ASSIGNED TASK: Only one stretch of the listing below is wanted. Begin at the line that has "match o with", stop after the line that has "def State.slotWriter (s", and repeat every line in between exactly.

=== Section Start ===

-- ==== Sys2Proof/Machine/Jobs.lean ====
section
/-! DEFINITION. Job slots, the Frond broadcast, launch, digest checks and teardown (R360 to R374). -/

namespace Sys2Proof.Machine

/-! ### Starting origins (R360) -/

/-- Number of an origin as a starting origin: 0 is fabric management, p + 1 the owner of partition p; others start no job. -/
def State.startCode (s : State) (o : Origin) : Option Nat :=
  match o with
  | .fabric => some 0
  | _ => (s.originPart o).map (· + 1)

/-- Whether an origin may write a slot's registers: any starting origin while the slot is FREE, else the one that took it. -/
def State.slotWriter (s : State) (o : Origin) (j : Nat) : Bool :=
  match s.startCode o with
  | none => false
  | some n => s.slotState j = slotFree || (s.jobX j).origin = n

/-- Another slot of a partition in a state that satisfies a test. -/
def State.otherSlot (s : State) (j p : Nat) (test : Nat → Bool) : Bool :=
  slotNums.any (fun i => i ≠ j && s.slotPart i = some p && test (s.slotState i))

def isRunState (st : Nat) : Bool := st = slotLoading || st = slotAccepting
def isLeaveState (st : Nat) : Bool := st = slotDraining || st = slotWiping

/-- Whether a tag may be a slot's: not 0xFFFF, and no other slot's that is not FREE (R361). -/
def State.tagOk (s : State) (j tag : Nat) : Bool :=
  tag ≠ 0xFFFF && !slotNums.any (fun i => i ≠ j && s.slotState i ≠ slotFree && s.slotTag i = tag)

/-! ### Acceptance (R362) -/

def State.frondBase (s : State) (j : Nat) : Nat := 4096 * s.getF F.GLB_FROND_BASE_ADDR 0 j
def State.frondSegs (s : State) (j : Nat) : Nat := s.getF F.GLB_FROND_SEGS_S 0 j
abbrev segBytes : Nat := 0x400000

/-- Whether bytes of HBM lie in a job's units. -/
def State.inJobUnits (s : State) (j a n : Nat) : Bool :=
  decide (a + n ≤ hbmEnd) && (n = 0 || (List.range' (unitOf a) (unitOf (a + n - 1) + 1 - unitOf a)).all (fun u => s.jobUnit j u))

/-- Whether a window lies within the job's partition, by its KIND. -/
def State.windowOk (s : State) (j : Nat) (w : Window) : Bool :=
  match w.kind with
  | 0 => s.inJobUnits j w.base w.size
  | 1 =>
    let first := bitsOf w.base 29 22
    let last := first + (bitsOf w.base 21 0 + w.size - 1) / spadSize
    decide (last ≤ 255) && (List.range' first (last + 1 - first)).all (fun c => s.jobGroup j (c / 8))
  | 2 => (List.range (w.size / 8)).all (fun i => s.jobQueue j (w.base + i))
  | _ => false

/-- Whether a slot names no cluster, unit or queue of a slot whose wipe has failed: those are given to no job (R374). -/
def State.lostApart (s : State) (j : Nat) : Bool :=
  let q := fun i => (s.getF F.GLB_JOB_QUEUES_FIRST 0 i, s.getF F.GLB_JOB_QUEUES_COUNT 0 i)
  slotNums.all (fun i => i = j || !(s.jobX i).wipeFailed ||
    (s.getF F.GLB_SLOT_CFG_CLU_GROUPS 0 i &&& s.getF F.GLB_SLOT_CFG_CLU_GROUPS 0 j = 0 &&
     (List.range 6).all (fun k => s.regW .glb (0x58 + 8 * k) 0 i &&& s.regW .glb (0x58 + 8 * k) 0 j = 0) &&
     decide ((q i).1 + (q i).2 ≤ (q j).1 ∨ (q j).1 + (q j).2 ≤ (q i).1 ∨ (q i).2 = 0 ∨ (q j).2 = 0)))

=== Section End ===

REPLY TO THE EXERCISE:
  match o with
  | .fabric => some 0
  | _ => (s.originPart o).map (· + 1)

/-- Whether an origin may write a slot's registers: any starting origin while the slot is FREE, else the one that took it. -/
def State.slotWriter (s : State) (o : Origin) (j : Nat) : Bool :=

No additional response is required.